Date of Award

Summer 6-4-2021

Degree Type

Dissertation

Degree Name

Doctor of Philosophy (PhD)

Department

Mathematics and Statistics

Abstract

Most tumors are complex ecosystems that emerge and evolve under robust

selective pressure from their microenvironment. Such a pressure promotes the diversification of both tumor cells and the tumor microenvironment, resulting in increased intratumoral heterogeneity (ITH) that enables aggressive disease progression leading to metastasis and resistance to treatment. Metastasis and the emergence of chemo-resistance are the two main reasons for cancer treatment failure. In this work we focus on developing mathematical models to understand cancer evolution leading to metastasis and chemo-resistance with a special focus on the role of ITH. Our central goal is to understand the evolution of phenotypic heterogeneity as tumor cells

adaptation to various environments.

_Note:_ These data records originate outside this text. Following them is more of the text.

/-! ## The day -/

/-- The schedule events act on the store state they name, the quiet delay runs out, a site line changes; an end with no quiet delay
running has no effect (model's choice, log entry 2); and QUIET: when it is entered, what it stops, what a wake does and which state it
chooses, with the STATE notice of each and the SITE notices of a wake (R167, R168, R171 to R175). An entry to QUIET with a line
unreported wakes at once (R174), and with a quiet delay of 0, which runs out as the wake starts it, the test is made once more, and once
in every millisecond after that while it comes out the same (R173; model's choice, log entry 30). A join still in the change queue's writer does not keep the part out of QUIET (model's choice, log
entry 51), and a quiet delay keeps the end it started with (log entry 57). An event falls due as the clock begins its minute, across
the clock's wrap too, and joins the queue behind the quiet delay's end; one sent early comes with its minute: the clock goes on to it
(model's choices, log entries 1 and 29). The SITE notices of a wake go in the order of the lines, and at a change of MAINS SITE goes
before GUEST STATE (log entry 43). The open time is before the close time, and both within a day (R167). -/
def Obligations.DayEventsTaken : Prop :=
  (∀ s : State, s.running = true →
    (∀ e c, (e, c) ∈ [(ScheduleEvent.openLead, Instr.openLeadEvent), (.openTime, .openEvent), (.close, .closeEvent)] →
      (s.day.clock = none → exec c s = .next (finish s)) ∧
      (∀ now, s.day.clock = some now →
        (e ∈ s.day.dueEvents ∨ inEventMinute s.settings e now = true → exec c s = .next (finish (scheduleEvent e
          { s with day := { s.day with dueEvents := s.day.dueEvents.erase e } }))) ∧
        (∀ x u, e ∉ s.day.dueEvents → inEventMinute s.settings e now = false → nextEventAt s.settings e now = some x →
          advanceTo (s.timer + (1000 * (x - now) - s.day.clockMs)) s = u → exec c s = .next (finish (scheduleEvent e
            { u with day := { u.day with dueEvents := u.day.dueEvents.erase e } }))) ∧
        (e ∉ s.day.dueEvents → inEventMinute s.settings e now = false → nextEventAt s.settings e now = none →
          exec c s = .next (finish s)))) ∧
    (∃ l, dueCommands s = l ++
      (if s.day.quietAt = some s.timer ∨ quietDue s = true then [.quietDelayExpiry] else []) ++
      s.day.dueEvents.map fun e => match e with
        | .openLead => .openLeadEvent
        | .openTime => .openEvent
        | .close => .closeEvent) ∧
    (∀ x, x ≤ s.timer → advanceTo x s = s) ∧
    (∀ x, s.timer < x → advanceTo x s = { advanceClock (x - s.timer) (eventsFallDue (x - s.timer) s) with timer := x }) ∧
    (∀ ms, s.day.clock = none → eventsFallDue ms s = s) ∧
    (∀ c ms, s.day.clock = some c → eventsFallDue ms s = { s with day := { s.day with
      dueEvents := s.day.dueEvents ++ countedEvents s.settings c ((s.day.clockMs + ms) / 1000) } }) ∧
    (s.day.quietAt = none → exec .quietDelayExpiry s = .next (finish s)) ∧
    (∀ x, s.day.quietAt = some x → exec .quietDelayExpiry s = .next (finish (advanceTo x s)))) ∧
  (∀ (s : State) (l : SiteLine) (v : Bool) (u : State),
    { s with day := { s.day with lines := s.day.lines.put l v } } = u →
    (s.day.lines.get l = v → exec (.siteLineChange l v) s = .next s) ∧
    (s.day.lines.get l ≠ v → s.running = false → exec (.siteLineChange l v) s = .next u) ∧
    (s.day.lines.get l ≠ v → s.running = true →
      (s.day.power = .quiet → s.day.reported.get l = v → exec (.siteLineChange l v) s = .next (finish u)) ∧
      (s.day.power = .quiet → s.day.reported.get l ≠ v →
        exec (.siteLineChange l v) s = .next (finish (wake .siteLine u))) ∧
      (s.day.power ≠ .quiet → l = .mains →
        exec (.siteLineChange l v) s = .next (finish (guestDecide (reportLine l u)))) ∧
      (s.day.power ≠ .quiet → l ≠ .mains → exec (.siteLineChange l v) s = .next (finish (reportLine l u))))) ∧
  (∀ (t : Settings) (c : Nat),
    (inEventMinute t .close c = true ↔ c / 60 % 1440 = t.nat .closeTime) ∧
    (inEventMinute t .openTime c = true ↔ c / 60 % 1440 = t.nat .openTime ∧ tradingDay t c = true) ∧
    (inEventMinute t .openLead c = true ↔
      c / 60 % 1440 = t.nat .openTime - t.nat .openingLead ∧ tradingDay t c = true) ∧
    (tradingDay t c = true ↔ (t.nat .closedWeekdays).testBit (c / 86400 % 7) = false) ∧
    (t.nat .openTime < t.nat .closeTime → t.nat .closeTime < 1440 → c ≤ 4294967295 →
      (∀ n, n ≤ 4294967295 → ∃ l : List (ScheduleEvent × Nat), countedEvents t c n = l.map (·.1) ∧
        l.Pairwise (fun a b => a.2 < b.2 ∨ a.2 = b.2 ∧ a.1 = .openLead ∧ b.1 = .openTime) ∧
        ∀ e x, (e, x) ∈ l ↔ c < x ∧ x ≤ c + n ∧ x % 4294967296 % 60 = 0 ∧ inEventMinute t e (x % 4294967296) = true) ∧
      (∀ e x, nextEventAt t e c = some x → c < x ∧ x % 4294967296 % 60 = 0 ∧ inEventMinute t e (x % 4294967296) = true ∧
        ∀ y, c < y → y < x → y % 4294967296 % 60 = 0 → inEventMinute t e (y % 4294967296) = false))) ∧
  (∀ s : State,
    (s.day.store = .night → scheduleEvent .openLead s = enterOpening (some .schedule) s) ∧
    (s.day.store = .quiet → scheduleEvent .openLead s = wake .openLead s) ∧
    (s.day.store ≠ .night → s.day.store ≠ .quiet → scheduleEvent .openLead s = s) ∧
    (s.day.store = .opening → scheduleEvent .openTime s = enterOpen (some .schedule) s) ∧
    (s.day.store ≠ .opening → scheduleEvent .openTime s = s) ∧
    (s.day.store = .opened → scheduleEvent .close s = enterClosing (some .schedule) s) ∧
    (s.day.store ≠ .opened → scheduleEvent .close s = s) ∧
    (quietDue s = true ↔
      s.day.store = .night ∧ s.day.power = .run ∧ s.settings.on .quietEnable = true ∧
      (∃ x, s.day.quietAt = some x ∧ x ≤ s.timer) ∧ s.txe.run.state = .ended ∧ (∀ x ∈ s.pbk.slots, x = none) ∧
      s.pbk.queue = [] ∧ s.day.lines.mains = true) ∧
    (quietDue s = false → testQuiet s = s) ∧
    (quietDue s = true → ∀ t, enterQuiet s = t →
      (quietDue t = false → testQuiet s = t) ∧ (quietDue t = true → testQuiet s = enterQuiet t) ∧
      (s.day.lines = s.day.reported ∨ s.settings.nat .quietDelay ≠ 0 → quietDue t = false)) ∧
    (∀ y v, notify (.state s.day.store .quiet s.clock0 .quietEntry)
        { s with day := { s.day with power := .quiet, store := .quiet, quietAt := none } } = y →
      { y with
        waiting := y.waiting.filter fun w => match w with | .floor _ => false | _ => true
        lrs := { y.lrs with
          radio := .asleep, inFlight := none, burst := none, waitingBurst := none, nextBeacon := none, settleEnd := none }
        hlk := { y.hlk with silenceAt := none } } = v →
      (s.day.lines = s.day.reported → enterQuiet s = v) ∧
      (s.day.lines ≠ s.day.reported → enterQuiet s = wake .siteLine v)) ∧
    (s.day.power ≠ .quiet → ∀ c, wake c s = s) ∧
    (s.day.power = .quiet → ∀ c v, wake c s = v →
      v.day.power = .run ∧ v.day.lastWake = some c ∧ v.lrs.radio = .settling ∧
      v.lrs.settleEnd = some (s.timer + s.settings.nat .settleTime) ∧ v.day.store = wakeState s c) ∧
    (s.day.power = .quiet → s.day.store = .quiet → ∀ c y v,
      notify (.state .quiet (wakeState s c) s.clock0 (.wake c))
        { s with day := { s.day with power := .run, store := wakeState s c, lastWake := some c } } = y →
      { y with
        lrs := { y.lrs with radio := .settling, settleEnd := some (s.timer + s.settings.nat .settleTime) }
        hlk := { y.hlk with
          silenceAt :=
            if s.settings.nat .silenceLimit = 0 then none else some (s.timer + 1000 * s.settings.nat .silenceLimit) } } = v →
      (wakeState s c = .opening → wake c s =
        reportLines (guestDecide (abortRun { v with day := { v.day with quietAt := none } }))) ∧
      (wakeState s c = .night → wake c s = reportLines (guestDecide
        { v with day := { v.day with quietAt := some (s.timer + 60000 * s.settings.nat .quietDelay) } }))) ∧
    reportLines s = [SiteLine.door, .mains, .alarmSet, .spare].foldl
      (fun u l => if u.day.lines.get l = u.day.reported.get l then u else reportLine l u) s ∧
    (∀ l u, notify (.site l (s.day.lines.get l) s.clock0 s.day.lines) s = u →
      (s.hlk.notices.length < 32 → reportLine l s =
        { u with day := { u.day with reported := u.day.reported.put l (s.day.lines.get l) } }) ∧
      (32 ≤ s.hlk.notices.length → reportLine l s = u)) ∧
    wakeState s .openLead = .opening ∧
    (∀ c, c ≠ .openLead →
      (s.day.clock = none → wakeState s c = .night) ∧
      (∀ now m, s.day.clock = some now → now / 60 % 1440 = m →
        (tradingDay s.settings now = true → s.settings.nat .openTime - s.settings.nat .openingLead ≤ m →
          m < s.settings.nat .openTime → wakeState s c = .opening) ∧
        (tradingDay s.settings now = false ∨ m < s.settings.nat .openTime - s.settings.nat .openingLead ∨
          s.settings.nat .openTime ≤ m → wakeState s c = .night))))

We use a multiscale model to systematically study cancer metastasis and make connections to potential clinical implications for optimizing screening and treatment schedules. At the cell level, we use a cell-based model (the Cellular Potts Model or CPM) to simulate the collective cancer invasion. At the population level, we use continuous replicator dynamics to analyze the adaptation strategies of the tumor. This work reveals how the pairwise interactions between phenotypes within the tumor, together with the microenvironments, alter the dynamics of the tumor progression and change their responses to chemotherapy. The study will offer potential clinical prognosis information and treatment strategies for patients.